● **To do**
Look below for the line that contains "t.sc = s.sc", then copy it and each following line exactly, through and including the line that contains "R226), MEM_CFG (R285), PIN_CTRL".

━━━━━ Dataset excerpts

-- ==== Sys2Proof/Safety.lean ====
section
/-! DEFINITION. The terms claims are stated in: which stores are in canonical form, what no command may ever do, and what a frame is. -/

namespace Sys2Proof.Machine

/-- Every sparse store of the state is in canonical form: the three register files, the counters as the tick began, the HBM bytes, what
training wrote, and the flash. -/
def State.wf (s : State) : Prop :=
  Sparse.wf rwsReset s.regs.rws = true ∧ Sparse.wf rwReset s.regs.rw = true ∧ Sparse.wf (fun _ => 0#32) s.regs.cnt = true ∧
  Sparse.wf (fun _ => 0#9) s.mem.bytes = true ∧ Sparse.wf rwsReset s.mem.trained = true ∧ Sparse.wf erased s.nvm.flash = true ∧
  Sparse.wf (fun _ => 0#32) s.regs.cnt0 = true

/-- A queue of records in the order of R375: none stands before one that comes earlier. -/
def inOrder (l : List EvtRec) : Prop := l.Pairwise fun a b => b.ahead a = false

/-- The marshal's queues, the host's and those of the four cores, hold no more than they have room for, in the order of R375 (R376, R381). -/
def Evt.Ordered (e : Evt) : Prop :=
  inOrder e.hostQ ∧ (e.hostQ.length ≤ 2048 ∧ e.cores.length = 4) ∧
  ∀ q ∈ e.cores, inOrder q.normal ∧ q.normal.length ≤ 64 ∧ inOrder q.fast ∧ q.fast.length ≤ 16

/-- The parts of the state that a command may change: one for each of the three register files (RWS fields, RW fields,
W1C counters) and one for each other field but the variant, the ticks and the queue, which no command changes. -/
inductive Part where
  | rws | rw | cnt | evt | flt | hk | boot | nvm | fuses | sec | cfg | tb | tl | sc | warm | ports | tiles | net | host | mem | fab | rl
  | pwr | free | out
  deriving DecidableEq, Repr

/-- A part as a number. -/
def Part.code : Part → Nat
  | .rws => 0 | .rw => 1 | .cnt => 2 | .evt => 3 | .flt => 4 | .hk => 5 | .boot => 6 | .nvm => 7 | .fuses => 8
  | .sec => 9 | .cfg => 10 | .tb => 11 | .tl => 12 | .sc => 13 | .warm => 14 | .ports => 15 | .tiles => 16 | .net => 17
  | .host => 18 | .mem => 19 | .fab => 20 | .rl => 21 | .pwr => 22 | .free => 23 | .out => 24

/-- A part is the same in two states. -/
def Part.same (p : Part) (s t : State) : Prop :=
  match p with
  | .rws => t.regs.rws = s.regs.rws
  | .rw => t.regs.rw = s.regs.rw
  | .cnt => t.regs.cnt = s.regs.cnt ∧ t.regs.cnt0 = s.regs.cnt0
  | .evt => t.evt = s.evt
  | .flt => t.flt = s.flt
  | .hk => t.hk = s.hk
  | .boot => t.boot = s.boot
  | .nvm => t.nvm = s.nvm
  | .fuses => t.fuses = s.fuses
  | .sec => t.sec = s.sec
  | .cfg => t.cfg = s.cfg
  | .tb => t.tb = s.tb
  | .tl => t.tl = s.tl
  | .sc => t.sc = s.sc
  | .warm => t.warm = s.warm
  | .ports => t.ports = s.ports
  | .tiles => t.tiles = s.tiles
  | .net => t.net = s.net
  | .host => t.host = s.host
  | .mem => t.mem = s.mem
  | .fab => t.fab = s.fab
  | .rl => t.rl = s.rl
  | .pwr => t.pwr = s.pwr
  | .free => t.free = s.free
  | .out => t.out = s.out

/-- The bits of a register's RWS fields that only a write changes: all but STATE of EVT_CORE, which the stop and the start of a management
core's unit change too (R380, R399). -/
def writtenBits (off : Nat) (w : Word) : Word :=
  if off == Reg.evtCore 0 || off == Reg.evtCore 1 || off == Reg.evtCore 2 || off == Reg.evtCore 3 then w &&& 0x3FFFFFFF else w

/-- Registers with RWS fields that do change after the seal: those of the events block, which the management cores write at any
time (R387, R451), and PHY_DELAY, which the periodic trim moves (R278). -/
def openAfterSeal (off : Nat) : Bool :=
  (0x400000 ≤ off && off < 0x500000) || (0x02010000 ≤ off && off < 0x02018000 && off % 0x100 < 0x88)

/-- Registers of settings whose write before the seal does more than set them: the sources and the increment of the time base (R223,
R226), MEM_CFG (R285), PIN_CTRL (R131) and the ports' settings (R137). -/
def settingMore (off : Nat) : Bool :=
  off == Reg.tbCfg || off == Reg.tbIncrNomLo || off == Reg.tbIncrNomHi || off == Reg.memCfg || off == Reg.pinCtrl ||
  (List.range 16).any fun p => off == Reg.portCfg p

/-- The seal holds from `s` to `t`: once applied it stays applied, and outside `open_` no RWS field changes (R13, R344). -/
def SealHolds (open_ : Nat → Bool) (s t : State) : Prop :=
  s.boot.sealWhen ≠ .notYet → t.boot.sealWhen = s.boot.sealWhen ∧
    ∀ off, open_ off = false → writtenBits off (t.rws off) = writtenBits off (s.rws off)

/-- A set of parts as the bits of a number. -/
def partMask (l : List Part) : Nat := l.foldl (fun n p => n ||| 2 ^ p.code) 0

/-- A frame: nothing changes but the named parts. -/
def Only (l : List Part) (s t : State) : Prop :=
  t.variant = s.variant ∧ t.ticks = s.ticks ∧ t.pending = s.pending ∧ ∀ p : Part, p ∉ l → p.same s t

/-- What a fault can reach: the log, the events, the hold, a unit's stop, limp service, and what these end (R389 to R401). -/
def faultParts : List Part :=
  [.rws, .cnt, .evt, .flt, .hk, .boot, .nvm, .sec, .tb, .tl, .sc, .ports, .tiles, .net, .host, .fab, .rl, .pwr, .out]

/-- What a start can reach, and a loss of power or a reset (R314 to R322, R465 to R475). -/
def startParts : List Part :=
  [.rws, .rw, .cnt, .evt, .flt, .hk, .boot, .nvm, .sec, .cfg, .tb, .tl, .sc, .warm, .ports, .tiles, .net, .host, .mem, .fab, .rl, .pwr, .out]

/-- The parts that each command may change. -/
def touches : Instr → List Part
  | .sceneQueryWrite .. | .evtHostCiWrite .. | .faultLogRead .. | .activeRead .. => [.rw]
  | .ptpManagement .. | .ptpSignaling .. => [.cnt]
  | .evtPop .. => [.evt]
  | .journalReadDone => [.nvm]
  | .attestNonceWrite .. | .attestGo .. | .attestReportDone => [.sec]
  | .laprefEdgeTimeout => [.tb]
  | .hsFenceHiWrite .. => [.sc]
  | .slateLoadDone => [.warm]
  | .lapFrameSend .. | .portBlocksStart .. | .beaconSend | .batonClaimRepeat | .upstreamBlockLock .. => [.ports]
  | .pePerstRelease => [.host]
  | .pageIdleTimeout .. | .stackQuiet .. | .stackWake .. | .parityAlert .. => [.mem]
  | .hurdleQueryDone => [.fab]
  | .relayLinkRetrim | .relayTrimDone .. => [.rl]
  | .journalRead .. => [.rw, .nvm]
  | .lampWatchWrite .. => [.rw, .tl]
  | .hurdleQueryWrite .. => [.rw, .fab]
  | .evtDone .. => [.cnt, .evt]
  | .syncIntervalMiss .. => [.cnt, .tb]
  | .lampRecheck .. | .tbRestep .. => [.cnt, .tl]
  | .refreshDue .. => [.cnt, .mem]
  | .relayTileRx .. | .relayLampRx .. | .relayFlushRx .. => [.cnt, .rl]
  | .indexBlockTimer => [.evt, .out]
  | .restart .. => [.boot, .nvm]
  | .warmSourceTimeout => [.nvm, .warm]
  | .ownerEnrol .. => [.fuses, .sec]
  | .tbNowNsRead => [.tb, .out]
  | .probeCountSecond => [.tl, .tiles]
  | .calRestoreChange .. | .calReportTimeout .. => [.ports, .tiles]
  | .portEnable .. | .portRestartTimer .. | .alignSend | .alignMissed .. | .idleEntry .. | .calDropChange .. => [.ports, .out]
  | .handover .. | .mend .. | .relayHeartbeatSend | .relayTrainSend | .relayTimeSend | .mendTimer => [.rl, .out]
  | .debugTapAccess .. => [.pwr, .out]
  | .coreKick .. | .holdTimeExpiry => [.cnt, .evt, .flt]
  | .ptpAnnounce .. | .announceReceiptTimeout .. => [.cnt, .evt, .tb]
  | .hsFenceLoWrite .. => [.cnt, .evt, .sc]
  | .portStartTimeout .. => [.cnt, .evt, .ports]
  | .tileTempStale .. => [.cnt, .evt, .tiles]
  | .flowPathTimeout .. | .cueDatagramRx .. => [.cnt, .evt, .net]
  | .trimSlotDue .. => [.cnt, .evt, .mem]
  | .hostRingWrite => [.cnt, .evt, .out]
  | .relayCueRx .. => [.cnt, .tl, .rl]
  | .idleExit .. => [.cnt, .ports, .out]
  | .relayDelaysRx .. => [.cnt, .tiles, .rl]
  | .nvmGraceTimeout => [.nvm, .pwr, .free]
  | .planCueFixPoint => [.tl, .rl, .out]
  | .pinPulseStart .. | .pinPulseEnd .. => [.tl, .pwr, .out]
  | .delayRecompute => [.tiles, .rl, .out]
  | .evtCoreStateWrite .. | .evtLineEnableWrite .. | .evtRouteWrite .. => [.rws, .cnt, .evt, .boot]
  | .trimSlotEnd .. => [.rws, .cnt, .evt, .mem]
  | .stagePullDone .. | .stageCheckDone | .stageEraseResume => [.cnt, .evt, .nvm, .host]
  | .restepDecisionPoint => [.cnt, .evt, .tb, .tl]
  | .ageAckTimeout .. => [.cnt, .evt, .ports, .tiles]
  | .pairingTimeout => [.cnt, .evt, .ports, .rl]
  | .upstreamLockLoss .. | .calPatternEnd .. => [.cnt, .evt, .ports, .out]
  | .memRequest .. => [.cnt, .evt, .mem, .fab]
  | .flowFrameClose .. => [.cnt, .warm, .net, .mem]
  | .relayHandoverRx .. => [.cnt, .ports, .rl, .out]
  | .stackExitDone .. => [.tiles, .host, .mem, .out]
  | .stageVerifyDone => [.cnt, .evt, .nvm, .host, .pwr]
  | .stageGo .. | .stageAbort .. => [.cnt, .evt, .nvm, .host, .out]
  | .hurdleCheckDone => [.cnt, .evt, .tl, .sc, .fab]
  | .hsPullComplete .. => [.cnt, .evt, .sc, .warm, .host]
  | .sendDeadline .. => [.cnt, .evt, .sc, .tiles, .fab]
  | .flowPacketRx .. => [.cnt, .evt, .warm, .net, .mem]
  | .calStart .. => [.cnt, .evt, .ports, .tiles, .out]
  | .bar2Read .. | .bar2Write .. => [.cnt, .tiles, .host, .mem, .out]
  | .portStopComplete .. => [.rws, .cnt, .evt, .flt, .ports, .out]
  | .upAlignRx .. => [.cnt, .evt, .flt, .ports, .tiles, .out]
  | .debugSubmit .. => [.cnt, .evt, .nvm, .sec, .net, .host]
  | .ptpSync .. | .ptpFollowUp .. | .ptpDelayResp .. | .ptpPdelayResp .. | .ptpPdelayRespFollowUp .. | .sourceRevertTimer
  | .laprefPulse .. =>
      [.cnt, .evt, .tb, .tl, .sc, .ports]
  | .blockCorrectionDue .. => [.cnt, .evt, .tl, .sc, .tiles, .fab]
  | .pullCompletionRx .. | .pullCompletionTimeout .. => [.cnt, .evt, .sc, .warm, .host, .mem]
  | .zeroise .. | .zeroisePermanent .. => [.cnt, .evt, .nvm, .fuses, .sec, .net, .host]
  | .pcieLinkTrained .. | .pcieLinkDown | .functionLevelReset | .hotReset | .d3hotEntry | .busMasterEnableClear | .pePerstAssert =>
      [.cnt, .evt, .nvm, .sc, .warm, .host, .mem]
  | .relayTimeRx .. => [.cnt, .evt, .tb, .tl, .sc, .ports, .rl]
  | .faultClear .. | .faultClearAll .. => [.rws, .cnt, .evt, .flt, .ports, .fab, .rl, .out]
  | .viewComposeDone .. => [.cnt, .tl, .sc, .tiles, .net, .mem, .rl, .out]
  | .attach .. | .detach .. => [.rw, .cnt, .evt, .nvm, .sc, .warm, .host, .mem, .out]
  | .chainFrameStart .. => [.cnt, .evt, .tl, .sc, .ports, .tiles, .fab, .rl, .out]
  | .shutdownClockStop => [.cnt, .evt, .flt, .boot, .nvm, .tl, .sc, .warm, .ports, .host, .mem, .fab, .pwr, .out]
  | .holdRequest .. | .coreWdtExpiry .. | .stageProgramDone .. | .ptpPdelayReq .. | .delayReqSend .. | .pdelayReqSend ..
  | .arpRequest .. | .igmpQuery .. | .igmpReportTimer .. | .flowLeaveTimer .. | .ethLinkChange .. | .fabricTrimDone ..
  | .fabricStallTimeout .. | .entropyHealthFailure .. | .chainTxDry .. | .statusFrameRx .. | .relayHeartbeatRx ..
  | .relayLinkTimeout .. | .relaySigsRx .. | .relayCensusReadyRx .. | .relayPlaceRx .. | .partnerBeaconRx .. | .heartbeatPathMiss ..
  | .handoverSilenceEnd | .hkSlot .. =>
      faultParts
  | .cueGo .. | .cueFlush .. | .scheduleOccurrence .. | .cueDatagramAccept | .relayDelayedAccept | .memReadBurst ..
  | .stackTempReading .. | .stackReadTimeout .. | .parityAlertClear .. | .hbmTrainingDone .. | .censusDataRx ..
  | .censusEnumTimeout .. | .censusReadTimeout .. =>
      .mem :: faultParts
  | .stageEraseDone .. | .monitorPacketSend | .nvmOpDone .. => .free :: faultParts
  | .planCue .. => .rw :: .mem :: faultParts
  | .legBoundary | .ethFrameRx .. => .warm :: .mem :: faultParts
  | .sbStageComplete .. | .sbStageTimeout .. => .fuses :: .cfg :: .warm :: .mem :: faultParts
  | .registerWrite .. =>
      [.rws, .rw, .cnt, .evt, .flt, .hk, .boot, .nvm, .fuses, .sec, .tb, .tl, .sc, .warm, .ports, .tiles, .net, .host, .mem, .fab, .rl, .pwr, .free, .out]
  | .refClkStop | .resetAssert | .feedPresent .. | .feedAbsent .. | .refClkStart => startParts
  | .restartTakesEffect | .resetRelease | .powerLoss => .free :: startParts

/-- What holds across every command: the package's variant (R5) and the fuses of manufacture (R352) stay, RETIRED once blown stays blown
(R369), time and the queue are not the command's, what has been sent stays sent, the
marshal's queues stay in order and within their room, and the stores keep their canonical form. -/
structure Lasting (s t : State) : Prop where
  variant : t.variant = s.variant
  ticks   : t.ticks = s.ticks
  pending : t.pending = s.pending
  factory : t.fuses.vendorHash = s.fuses.vendorHash ∧ t.fuses.seed = s.fuses.seed ∧ t.fuses.uid = s.fuses.uid ∧
    t.fuses.cert = s.fuses.cert
  retired : s.fuses.retired = true → t.fuses.retired = true
  sent    : s.out <+: t.out
  drawn   : s.free ≤ t.free
  queues  : s.evt.Ordered → t.evt.Ordered
  wf      : s.wf → t.wf

end Sys2Proof.Machine
end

━━━━━━━━━━

● **Result of this task**
  | .sc => t.sc = s.sc
  | .warm => t.warm = s.warm
  | .ports => t.ports = s.ports
  | .tiles => t.tiles = s.tiles
  | .net => t.net = s.net
  | .host => t.host = s.host
  | .mem => t.mem = s.mem
  | .fab => t.fab = s.fab
  | .rl => t.rl = s.rl
  | .pwr => t.pwr = s.pwr
  | .free => t.free = s.free
  | .out => t.out = s.out

/-- The bits of a register's RWS fields that only a write changes: all but STATE of EVT_CORE, which the stop and the start of a management
core's unit change too (R380, R399). -/
def writtenBits (off : Nat) (w : Word) : Word :=
  if off == Reg.evtCore 0 || off == Reg.evtCore 1 || off == Reg.evtCore 2 || off == Reg.evtCore 3 then w &&& 0x3FFFFFFF else w

/-- Registers with RWS fields that do change after the seal: those of the events block, which the management cores write at any
time (R387, R451), and PHY_DELAY, which the periodic trim moves (R278). -/
def openAfterSeal (off : Nat) : Bool :=
  (0x400000 ≤ off && off < 0x500000) || (0x02010000 ≤ off && off < 0x02018000 && off % 0x100 < 0x88)

/-- Registers of settings whose write before the seal does more than set them: the sources and the increment of the time base (R223,
R226), MEM_CFG (R285), PIN_CTRL (R131) and the ports' settings (R137). -/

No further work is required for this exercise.